Teresa Barreira is CMO of digital consultants Publicis Sapient and answers our questions in the latest of Press Gazette’s Marketing Maestro interviews. This series is produced in association with Lead Monitor, New Statesman Media Group’s content-driven marketing arm.
What has been your proudest achievement in your current role?
My first act when I joined digital consultancy Publicis Sapient as CMO three and a half years ago was to relaunch the brand under a unified global strategy. Rather than hiring an external agency, we crowdsourced the design in house and there was amazing enthusiasm and excitement across the company. Everyone wanted to contribute and commit to what we were creating. The result was our new brand that is inclusive, dynamic, brave and people-centric.
But transforming the brand also required a transformation of the marketing function. To be inclusive, dynamic, brave and people-centric, we needed a culture to support it. We created an organisation and team with a culture that embraces those four elements and favours speed over perfection, flexibility over process and empowerment over approvals.
How is the role of the CMO evolving?
CMOs were once custodians of the brand, but that’s changed today. As the CMO role has evolved, marketing has become a pivotal force for a company’s strategy and to influence its vision.
In the next phase, CMOs will need to be strategic drivers for the business by creating connections across leadership functions and acting like ‘chief collaboration officers’ who unify the company’s strategy across the C-suite. With the depth of knowledge marketers have on customers and prospective employees, CMOs are more than ever poised to drive growth, strategy and culture with their forward-learning approach. Everything CMOs focus on has a significant influence on the entirety of the company and business.
How important is data in today’s marketing, and how can it be used strategically?
Data is like oxygen to marketing; we need it to function and without it it’s hard to breathe. Data has to inform everything. It’s no longer just about insights. For us, data informs everything we do, from thought leadership creation to creative and design development. It is more than simply about evaluating and assessing performance. Data tells us what’s next. It’s the guiding force.
How important is technology in modern marketing?
Technology is a critical enabler. If data is oxygen, technology is the forest. Without it, we are missing our building blocks. But it’s not just important to have the right technology. The right intent and mindset are required to infuse and embrace a data-informed culture so that every single team member can leverage data across all programs and initiatives. People and teams need to be skilled to maximise technology, and we need diverse thinking to interpret it in a sophisticated way.
What media channels do you see as most important and best value when it comes to marketing?

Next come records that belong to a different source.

/-- What the detection of sync gives (R200, R207): the sample position of period 0 in 1/256 of a
sample, f_c in kHz, whether the far end's polarisations arrive swapped, and the quarter turns of
each output's phase ambiguity. -/
structure SyncFound where
  start : Nat
  cfo : Int
  swapped : Bool
  turnX : Nat
  turnY : Nat
  deriving DecidableEq, Repr

/-- An OP_CTR_CONFIG: a host's or the mailbox's packet by its number, or Zilvy's own by its core and
parameter words (R471, R474). -/
inductive CtrConfig where
  | packet (j : Nat)
  | zilvy (core : Nat) (words : List Word)
  deriving DecidableEq, Repr

/-- A write narrower than the code word of a firmware memory (R452): its word, the bytes it names of the
word's eight, their data, and the detector code of its master: 2 to 5 a core's store, 6 DMA. -/
structure NarrowWrite where
  addr : Nat
  data : BitVec 64
  bytes : BitVec 8
  master : Nat
  deriving DecidableEq, Repr

/-- A read of a firmware memory over the management fabric, with its master's detector code (R463): 1 the
SPI mailbox, 2 to 5 a core, 6 DMA, 8 the dispatcher. -/
structure PortRead where
  addr : Nat
  master : Nat
  deriving DecidableEq, Repr

/-- A read TLP (R540): its address, and how many words it reads. -/
structure ReadSpan where
  addr : BitVec 24
  words : Nat := 1
  deriving DecidableEq, Repr

/-- The 7-bit target address of an I2C transaction (R534), with the register address that it carries. -/
structure I2cAddress where
  target : BitVec 7
  addr : BitVec 24
  deriving DecidableEq, Repr

/-- An I2C read (R546): the target address, and how many words it clocks out. -/
structure I2cSpan where
  target : BitVec 7
  words : Nat
  deriving DecidableEq, Repr
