structure Churn where
  started : Bool := false
  offCmd : Bool := false
  offFault : Bool := false
  dumping : Bool := false
  /-- The dump in progress followed another within 1 s (R254). -/
  again : Bool := false
  lastDump : Option Quad := none
  /-- The OP_DEC_CHURN commands that are taking it out, and returning it. -/
  draining : List Nat := []
  returning : List Nat := []
  deriving DecidableEq, Repr

structure Dec where
  cfg : DecCfg := {}
  /-- Accepted OP_DEC_CONFIG commands before their commit. -/
  cfgPend : List (Nat × DecCfg) := []
  account : Int := 0
  /-- The applied BUDGET in 1/16 iteration, and the applied deadline in 10 ns. -/
  applied : Nat := 0
  appliedDeadline : Nat := 900
  clamped : Bool := false
  allStarted : Bool := false
  lastC : Nat := 31
  nextSeq : Quad := 0
  /-- The frame whose blocks arrive now, and the index of its next block. -/
  frame : Nat := 0
  index : Nat := 0
  /-- The latest ADC sample count the fabric has been given. -/
  now : Nat := 0
  /-- Arrived and not released, in sequence order. -/
  blocks : List DecBlock := []
  churn : Tab Churn := []
  /-- The shares and credits of the nine masters, and a command's shares before its commit. -/
  shares : List Nat := [128, 16, 64, 64, 64, 64, 192, 64, 32]
  credits : List Nat := [128, 16, 64, 64, 64, 64, 192, 64, 32]
  /-- Requests that wait at the top node of the management fabric, those that wait at a leaf, and the beats
  granted in the last window: cycle and request (R243). -/
  requests : List FabricReq := []
  /-- Requests that leaf P, leaf Q and the cores' leaf have still to forward. -/
  atP : List FabricReq := []
  atQ : List FabricReq := []
  atCores : List FabricReq := []
  granted : List (Nat × FabricReq) := []
  sharesPend : List (Nat × List Nat) := []
  /-- The last credit window's end (R243). -/
  windowAt : Quad := 0
  deriving DecidableEq, Repr

/-! ## Telemetry converter and skim tap (R353 to R380) -/

/-- An entry of a sequence (R357, R374). -/
structure MonEntry where
  input : BitVec 6
  gain : BitVec 2
  sCode : BitVec 3
  decimate : Bool
  low : BitVec 12
  high : BitVec 12
  deriving DecidableEq, Repr

/-- An entry's sum in the decimation window (R363). -/
structure MonSum where
  sum : Nat := 0
  overRange : Bool := false
  disturbed : Bool := false
  deriving DecidableEq, Repr

structure Mon where
  seq : List MonEntry := []
  log2 : Nat := 0
  /-- An accepted OP_MON_SEQUENCE before its commit: job, entries, DEC_LOG2. -/
  pend : Option (Nat × List MonEntry × Nat) := none
  running : Bool := false
  passPending : Bool := false
  /-- The entry converting now. -/
  active : Nat := 0
  /-- Tag of the last completed pass. -/
  tag : BitVec 4 := 0
  result : Tab Word := []
  dec : Tab Word := []
  sums : Tab MonSum := []
  /-- Passes accumulated in the window. -/
  fill : Nat := 0
  /-- The last conversion was over-range; the period at which it ended, or at which the conversion in
  progress began. -/
  overRange : Bool := false
  lastEnd : Quad := 0
  /-- Word 0 of the last OP_MON_TESTDAC, and the period of its commit (R362). -/
  testDac : Word := 0
  dacSet : Quad := 0
  deriving DecidableEq, Repr

/-- Capture states in the order of their codes (R370). -/
inductive Capture where
  | idle | armed | triggered | frozen
  deriving DecidableEq, Repr

/-- One lane's decimators: integrators, comb delays, and the last CIC outputs, newest first. -/
structure Decimator where
  ints : List (BitVec 68) := [0, 0, 0, 0, 0]
  combs : List (BitVec 68) := [0, 0, 0, 0, 0]
  history : List Int := []
  deriving DecidableEq, Repr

Now that we live in the attention economy, the most powerful connection you can make is to get your audience to opt in to spend time with you. That means thinking more like a streaming platform. Much like Netflix, leverage data to learn what your audience wants, deliver on that and use the right mix of media channels to engage your audience. Engagement requires not just information, but entertainment. This year, more and more marketers will realise that it’s not about what you want – it’s about what your audience wants. It will require thinking of new ways and using diverse media channels to encourage audiences to opt in by combining compelling stories, data and entertainment.
What for you is the key to any successful marketing campaign and what actually makes a ‘good lead’?
I avoid using the word campaign because campaigns mark a specific point in time. They’re ‘one and done’. Rather, we talk about journeys and how we bring our audience along a lifecycle. Marketers need to quickly test and innovate and continuously ideate with new initiatives and iterations. A campaign mindset no longer serves modern marketing.
What are the biggest pain points in a marketing campaign?
A campaign mindset is no longer relevant. Having a product mindset is a key component to a successful marketing journey – the ability to test, innovate and iterate. When those factors are not present, campaigns aren’t successful. They are ‘one and done’, serve a specific point in time and are not fit for change and innovation.